It was exactly one year ago today. As dawn broke over Kabul on the morning of December 8, 2024, a chartered flight operated by Moalem Airlines touched down on the tarmac. It didn’t carry winter wheat for the starving or medicine for the sick. It carried cash—specifically, $45 million in shrink-wrapped American currency, stacked on pallets like bricks of gold. As an investigative journalist looking back at that perverse ritual from the vantage point of December 2025, I am forced to ask the uncomfortable question that policymakers in Brussels and Washington still refuse to answer: Did they understand that they were funding the very terror they spent two decades trying to destroy?
The official line regarding that shipment—and the dozens that preceded it—was “humanitarian aid.” But the cold, hard intelligence from the last twelve months proves otherwise. Based on findings from SIGAR (Special Inspector General for Afghanistan Reconstruction) and the latest UN Security Council assessments, that money did not stabilize a country; it bankrolled a global terror hub. The $45 million unloaded that day did not bypass the Taliban; it filtered through a “shadow economy” where taxation and extortion divert hundreds of millions of dollars annually. That cash enters the accounts of a regime that the UN confirmed was hosting at least 23 proscribed terrorist organizations. That shipment was effectively a direct subsidy to the Tehrik-e-Taliban Pakistan (TTP) and Al-Qaeda.

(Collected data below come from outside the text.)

-- ==== Sys2Proof/Machine/State.lean ====
section
/-! DEFINITION. The state (spec/10_state.md), the outcomes of a step (spec/00_scope.md R9, spec/60_exceptions.md R222
and R223), the launch state (spec/70_reset_and_hazards.md R253) and `State.reset`. -/

namespace Sys2Proof.Machine

/-- Memory: (address, byte) pairs, addresses strictly rising; an address no pair lists holds no value (R32, R33). -/
abbrev Memory := List Host.Cell

/-- The CSR file: (address, value) pairs, addresses strictly rising, no pair equal to what an unlisted address reads
as (R27, R28). -/
abbrev CsrFile := List (Nat × Word)

/-- A set of byte addresses, strictly rising. -/
abbrev AddrSet := List Nat

/-- The whole machine. There is no flag, mode, trap, reservation or accumulator register in it (R26, R30, R31,
spec/60_exceptions.md R224, R230, R236). -/
structure State where
  /-- The open parameters MEM_MAP and CSR_SET, which no step changes (spec/00_scope.md R6). -/
  platform : Config.Platform
  /-- x[0] to x[31] (R20). Slot 0 is never read: x[0] is 0 (R21). -/
  regs : Vector Word 32
  /-- The address of the instruction being executed (R25). -/
  pc : Word
  /-- The CSR cells (R28). -/
  csrs : CsrFile
  /-- The bytes of memory that hold a value (R32). -/
  mem : Memory
  /-- The bytes written by stores of this run (spec/20_memory.md R55). -/
  stored : AddrSet
  deriving DecidableEq, Repr

/-- The faults of spec/60_exceptions.md R222. A fault ends the run, writes no state (R221), and is safe: the model
claims nothing about what the hardware does next (R227). -/
inductive Fault where
  /-- Fetch: the pc is not a multiple of 4. Safe. -/
  | misalignedFetch (pc : Word)
  /-- Fetch: one of the four bytes at the pc is outside MEM_MAP. Safe. -/
  | fetchAccessFault (pc : Word)
  /-- Decode: a shift by a constant with `IR[25] = 1` (spec/30_encoding.md R91). Safe. -/
  | illegalInstruction (ir : Word)
  /-- JAL, JALR and taken branches: the target is not a multiple of 4 (spec/20_memory.md R48). Safe. -/
  | misalignedTarget (target : Word)
  /-- LH, LHU, LW, LWSP: the address is not a multiple of the access size (R47). Safe. -/
  | misalignedLoad (addr : Word)
  /-- Loads: a byte of the access is outside MEM_MAP (R41). Safe. -/
  | loadAccessFault (addr : Word)
  /-- SH, SW, SWSP: the address is not a multiple of the access size (R47). Safe. -/
  | misalignedStore (addr : Word)
  /-- Stores: a byte of the access is outside MEM_MAP (R41). Safe. -/
  | storeAccessFault (addr : Word)
  /-- CSR instructions: the address is not in CSR_SET (spec/10_state.md R28). Safe. -/
  | csrNotImplemented (csr : CsrAddr)
  /-- Fetch and loads: the byte at this address holds no value (R33). Registers and CSR cells hold a value from reset on
  and never raise it (DESIGN CHOICE, log entries 1 and 3). Safe. -/
  | unwrittenRead (addr : Word)
  deriving DecidableEq, Repr

/-- The refusals of spec/60_exceptions.md R223. A refusal ends the run, writes no state, and is safe: it says nothing
about the hardware. -/
inductive Refusal where
  /-- `exec`, for an instruction without a meaning in this model; no instruction is left so. Safe. -/
  | notModelled (mnemonic : String)
  /-- Decode: the word matches no row of the opcode map (spec/30_encoding.md R92). Safe. -/
  | unknownEncoding (ir : Word)
  /-- Fetch: one of the four bytes at the pc was written by a store of this run (spec/20_memory.md R55). Safe. -/
  | selfModifyingCode (pc : Word)
  deriving DecidableEq, Repr

/-- One of the three outcomes of a step (spec/00_scope.md R9). -/
abbrev Result := Host.Outcome State Fault Refusal

/-! ## The update of each field -/

def State.setPlatform (s : State) (v : Config.Platform) : State := { s with platform := v }

def State.setRegs (s : State) (v : Vector Word 32) : State := { s with regs := v }

def State.setPc (s : State) (v : Word) : State := { s with pc := v }

def State.setCsrs (s : State) (v : CsrFile) : State := { s with csrs := v }

def State.setMem (s : State) (v : Memory) : State := { s with mem := v }

def State.setStored (s : State) (v : AddrSet) : State := { s with stored := v }

/-! ## Launch and reset -/

/-- The launch state of a run (spec/70_reset_and_hazards.md R253): `pc` is RESET_PC, x[0] is 0 whatever slot 0 is given,
x[1] to x[31] hold `regs`, the CSR cells and the memory are those of the configuration and the launch image, and no
store has written a byte. -/
def State.launch (platform : Config.Platform) (resetPc : Word) (regs : Vector Word 32) (csrs : CsrFile)
    (image : Memory) : State where
  platform := platform
  regs := regs.set 0 0#32
  pc := resetPc
  csrs := csrs
  mem := image
  stored := []

/-- The machine right after reset: the launch state with the parameters and the register values the assumption log
names (entries 1 to 6), and no launch image. -/
def State.reset : State :=
  State.launch Config.resetPlatform Config.resetPc (Vector.replicate 32 Config.resetReg) [] []

end Sys2Proof.Machine
end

To understand the gravity of the threat we face today, one must look at what the country has become since that funding flowed in. The state built over twenty years hasn’t just fallen; it has evaporated. In its place is a permissiveness that makes pre-9/11 Afghanistan look restrictive. The borders are porous, the internal security is fractured among warlords, and the “government” is little more than a patchwork of militias. Within this vacuum, terror found a home. The TTP now has over 6,000 fighters garrisoned in the eastern provinces, using Afghan soil not just for hiding, but for logistics, recruitment, and operational planning. They are not refugees; they are guests of the state, paid for by the “aid” dollars that cleared customs last year.

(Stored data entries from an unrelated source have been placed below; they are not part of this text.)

-- ==== Sys2Proof/Machine/Ops.lean ====
section
/-! DEFINITION. The shared operations: raising a fault (spec/60_exceptions.md R220, R221, R224), ending an instruction,
jumping, memory (spec/20_memory.md R41 to R49) and the CSR file (spec/10_state.md R27, R28, spec/47_csr.md R190). -/

namespace Sys2Proof.Machine

/-! ## Faults and refusals -/

/-- `raise <Fault>(info)`: all that taking an exception is on this machine. The run ends with the named fault; nothing is
saved, no mode changes, control goes to no handler, and there is no return (R220, R221, R224). -/
def raise (f : Fault) : Result := .fault f

/-- `refuse(reason)`: the run ends and nothing may be concluded (spec/00_scope.md R9, R223). -/
def refuse (r : Refusal) : Result := .refused r

/-! ## Ending an instruction -/

/-- `pc <- pc + len` modulo 2^32 (spec/10_state.md R25, spec/20_memory.md R49). -/
def advanceBy (len : Word) (s : State) : State := s.setPc (s.pc + len)

/-- `x[rd] <- v ; pc <- pc + 4`. -/
def finishRd (s : State) (rd : RegNum) (v : Word) : Result :=
  .next (advanceBy Config.ilen (writeReg s rd v))

/-- `if t mod 4 != 0 then raise MisalignedTarget(t) ; pc <- t` (spec/20_memory.md R48). The state given holds what the
instruction writes besides the pc. -/
def jumpTo (s : State) (t : Word) : Result :=
  if t.toNat % Config.ialign ≠ 0 then raise (.misalignedTarget t) else .next (s.setPc t)

/-- JAL and JALR: check the target, write the link `pc + 4`, jump (spec/41_jumps.md R110, R111). -/
def linkAndJump (s : State) (rd : RegNum) (t : Word) : Result :=
  jumpTo (writeReg s rd (s.pc + Config.ilen)) t

/-- The six branches: taken, to `pc + imm_B`; else on to `pc + 4` (spec/42_branches.md R120). -/
def branchIf (cond : Bool) (s : State) (off : BitVec 13) : Result :=
  if cond then jumpTo s (s.pc + signed13 off) else .next (advanceBy Config.ilen s)

/-! ## Sparse maps and sets, in canonical form -/

/-- The value listed for a key. -/
def sparseLookup {α : Type} : List (Nat × α) → Nat → Option α
  | [], _ => none
  | (k, v) :: m, a => if k = a then some v else sparseLookup m a

/-- List a value for a key, keeping the keys strictly rising. -/
def sparseInsert {α : Type} : List (Nat × α) → Nat → α → List (Nat × α)
  | [], a, x => [(a, x)]
  | (k, v) :: m, a, x =>
    if a < k then (a, x) :: (k, v) :: m
    else if a = k then (a, x) :: m
    else (k, v) :: sparseInsert m a x

/-- List no value for a key. -/
def sparseErase {α : Type} (m : List (Nat × α)) (a : Nat) : List (Nat × α) :=
  m.filter (fun e => e.1 ≠ a)

/-- Add an address to a set, keeping it strictly rising. -/
def addrInsert : AddrSet → Nat → AddrSet
  | [], a => [a]
  | k :: m, a => if a < k then a :: k :: m else if a = k then k :: m else k :: addrInsert m a

/-- The keys rise strictly. -/
def rising : List Nat → Bool
  | [] => true
  | a :: m => m.all (fun b => a < b) && rising m

/-- The canonical form of memory: strictly rising addresses below 2^32. No entry can equal what an unlisted address reads
as, which is no value. -/
def Memory.wf (m : Memory) : Bool :=
  rising (m.map Prod.fst) && m.all (fun e => e.1 < 2 ^ 32)

/-- The canonical form of the CSR file: strictly rising 12-bit addresses, no entry equal to what an unlisted address
reads as. -/
def CsrFile.wf (m : CsrFile) : Bool :=
  rising (m.map Prod.fst) && m.all (fun e => e.1 < 2 ^ 12 && e.2 ≠ Config.unlistedCsr)

/-! ## Memory -/

/-- The address lies in one of the runs. -/
def inSpans (spans : List Config.Span) (a : Nat) : Bool :=
  spans.any (fun sp => sp.base ≤ a && a < sp.base + sp.size)

/-- The address is in MEM_MAP (R41). -/
def mapped (s : State) (a : Word) : Bool := inSpans s.platform.memMap a.toNat

/-- The byte at an address, if it holds a value (R33, R42). -/
def memByte (s : State) (a : Word) : Option Byte :=
  match sparseLookup s.mem a.toNat with
  | some b => some b
  | none => Config.unlistedByte

/-- A store of this run wrote the byte (R55). -/
def wasStored (s : State) (a : Word) : Bool := s.stored.contains a.toNat

/-- The `n` addresses `addr`, `addr + 1`, …, modulo 2^32. -/
def byteAddrs (addr : Word) (n : Nat) : List Word := (List.range n).map (fun k => addr + BitVec.ofNat 32 k)

/-- The values of the bytes at the addresses given, or the fault UnwrittenRead naming the first that holds none (R33). -/
def readBytes (s : State) : List Word → Except Fault (List Byte)
  | [] => .ok []
  | a :: as =>
    match memByte s a with
    | none => .error (.unwrittenRead a)
    | some b =>
      match readBytes s as with
      | .error f => .error f
      | .ok bs => .ok (b :: bs)

/-- `MemRead(addr, n)` (R44): alignment, then MEM_MAP, then the value, little-endian, in the low 8n bits. -/
def memRead (s : State) (addr : Word) (n : Nat) : Except Fault Word :=
  if addr.toNat % n ≠ 0 then .error (.misalignedLoad addr)
  else if !(byteAddrs addr n).all (mapped s) then .error (.loadAccessFault addr)
  else
    match readBytes s (byteAddrs addr n) with
    | .error f => .error f
    | .ok bs => .ok (wordOfBytes bs)

/-- `M[a] <- b` by a store: the byte changes and is recorded as written by a store (R42, R55). -/
def storeByte (s : State) (a : Word) (b : Byte) : State :=
  (s.setMem (sparseInsert s.mem a.toNat b)).setStored (addrInsert s.stored a.toNat)

/-- The bytes to the addresses, in order. -/
def storeBytes (s : State) : List Word → List Byte → State
  | a :: as, b :: bs => storeBytes (storeByte s a b) as bs
  | _, _ => s

/-- `MemWrite(addr, n, v)` (R45): alignment, then MEM_MAP, then all `n` bytes, little-endian; on a fault, none. -/
def memWrite (s : State) (addr : Word) (n : Nat) (v : Word) : Except Fault State :=
  if addr.toNat % n ≠ 0 then .error (.misalignedStore addr)
  else if !(byteAddrs addr n).all (mapped s) then .error (.storeAccessFault addr)
  else .ok (storeBytes s (byteAddrs addr n) (bytesOfWord n v))

/-- Every load: `x[rd] <- ext(MemRead(addr, n)) ; pc <- pc + len` (spec/43_loads.md R130). -/
def loadFrom (s : State) (addr : Word) (n : Nat) (ext : Word → Word) (rd : RegNum) (len : Word) : Result :=
  match memRead s addr n with
  | .error f => raise f
  | .ok v => .next (advanceBy len (writeReg s rd (ext v)))

/-- Every store: `MemWrite(addr, n, v) ; pc <- pc + len` (spec/44_stores.md R140). -/
def storeTo (s : State) (addr : Word) (n : Nat) (v : Word) (len : Word) : Result :=
  match memWrite s addr n v with
  | .error f => raise f
  | .ok t => .next (advanceBy len t)

/-! ## Control and status registers -/

/-- The address is in CSR_SET (R28). -/
def csrImplemented (s : State) (a : CsrAddr) : Bool := inSpans s.platform.csrSet a.toNat

/-- `csr[a]` (R28). -/
def readCsr (s : State) (a : CsrAddr) : Word := (sparseLookup s.csrs a.toNat).getD Config.unlistedCsr

/-- `csr[a] <- v`: the whole 32 bits (R28). -/
def writeCsr (s : State) (a : CsrAddr) (v : Word) : State :=
  if v = Config.unlistedCsr then s.setCsrs (sparseErase s.csrs a.toNat)
  else s.setCsrs (sparseInsert s.csrs a.toNat v)

/-- All six CSR instructions (R190): existence, then `old` is read, `x[rd] <- old`, `csr[a] <- new(old)`,
`pc <- pc + 4`. `new` is computed from the values before the instruction. -/
def csrAccess (s : State) (rd : RegNum) (a : CsrAddr) (new : Word → Word) : Result :=
  if !csrImplemented s a then raise (.csrNotImplemented a)
  else .next (advanceBy Config.ilen (writeCsr (writeReg s rd (readCsr s a)) a (new (readCsr s a))))

end Sys2Proof.Machine
end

Compounding this funding nightmare is the hardware reality that we are still grappling with. The Pentagon admits they abandoned $7 billion worth of gear, but that number is hard to wrap your head around until you see the footage emerging over the last year. We aren’t talking about rusty Kalashnikovs anymore. These terrorists are driving American MRAPs and flying Black Hawks. They possess thermal optics that own the night. I’ve tracked these weapons from official stockpiles straight to the frontline. The tragic irony remains sickening: the high-tech rifle shooting at a Pakistani border guard today was likely paid for by a taxpayer in Ohio, just as that same taxpayer provided the cash last year to pay the terrorist holding it.
Let’s stop kidding ourselves that this fire stayed contained in the neighborhood. We were sold a fairytale that the Taliban would act as a bulwark against ISIS-K, but that story is dead. The reality I’m seeing on the ground is terrifying: foot soldiers are simply swapping their white flags for black ones, recruited right out of the Taliban’s own barracks. Meanwhile, the old guard of Al-Qaeda—men who spent twenty years looking over their shoulders—are now walking through Afghan cities with the swagger of landlords. It’s 2001 all over again. From the Chinese border to the gates of Tashkent, the alarms are ringing because we have created a Frankenstein’s monster: a regime high on drug money and Western aid, armed with American guns, answering to absolutely no one.
The world slept-walked into a catastrophe. By pumping billions—over $3.8 billion since 2021—into this unaccountable void, the international community maintained the “economic oxygen” for terrorism. December 8, 2024, marked a critical failure of due diligence. That $45 million did not buy bread for a widow in Herat. It bought fuel for TTP technicals and components for the IEDs detonating today. Afghanistan has mutated into a radicalization super-hub, a narco-state, and a launchpad for transnational jihad. We ignored the SIGAR reports, the US dismissed the UN warnings, and the world turned a blind eye to the reality on the ground. The West financed its own destruction, and we are now holding the receipt.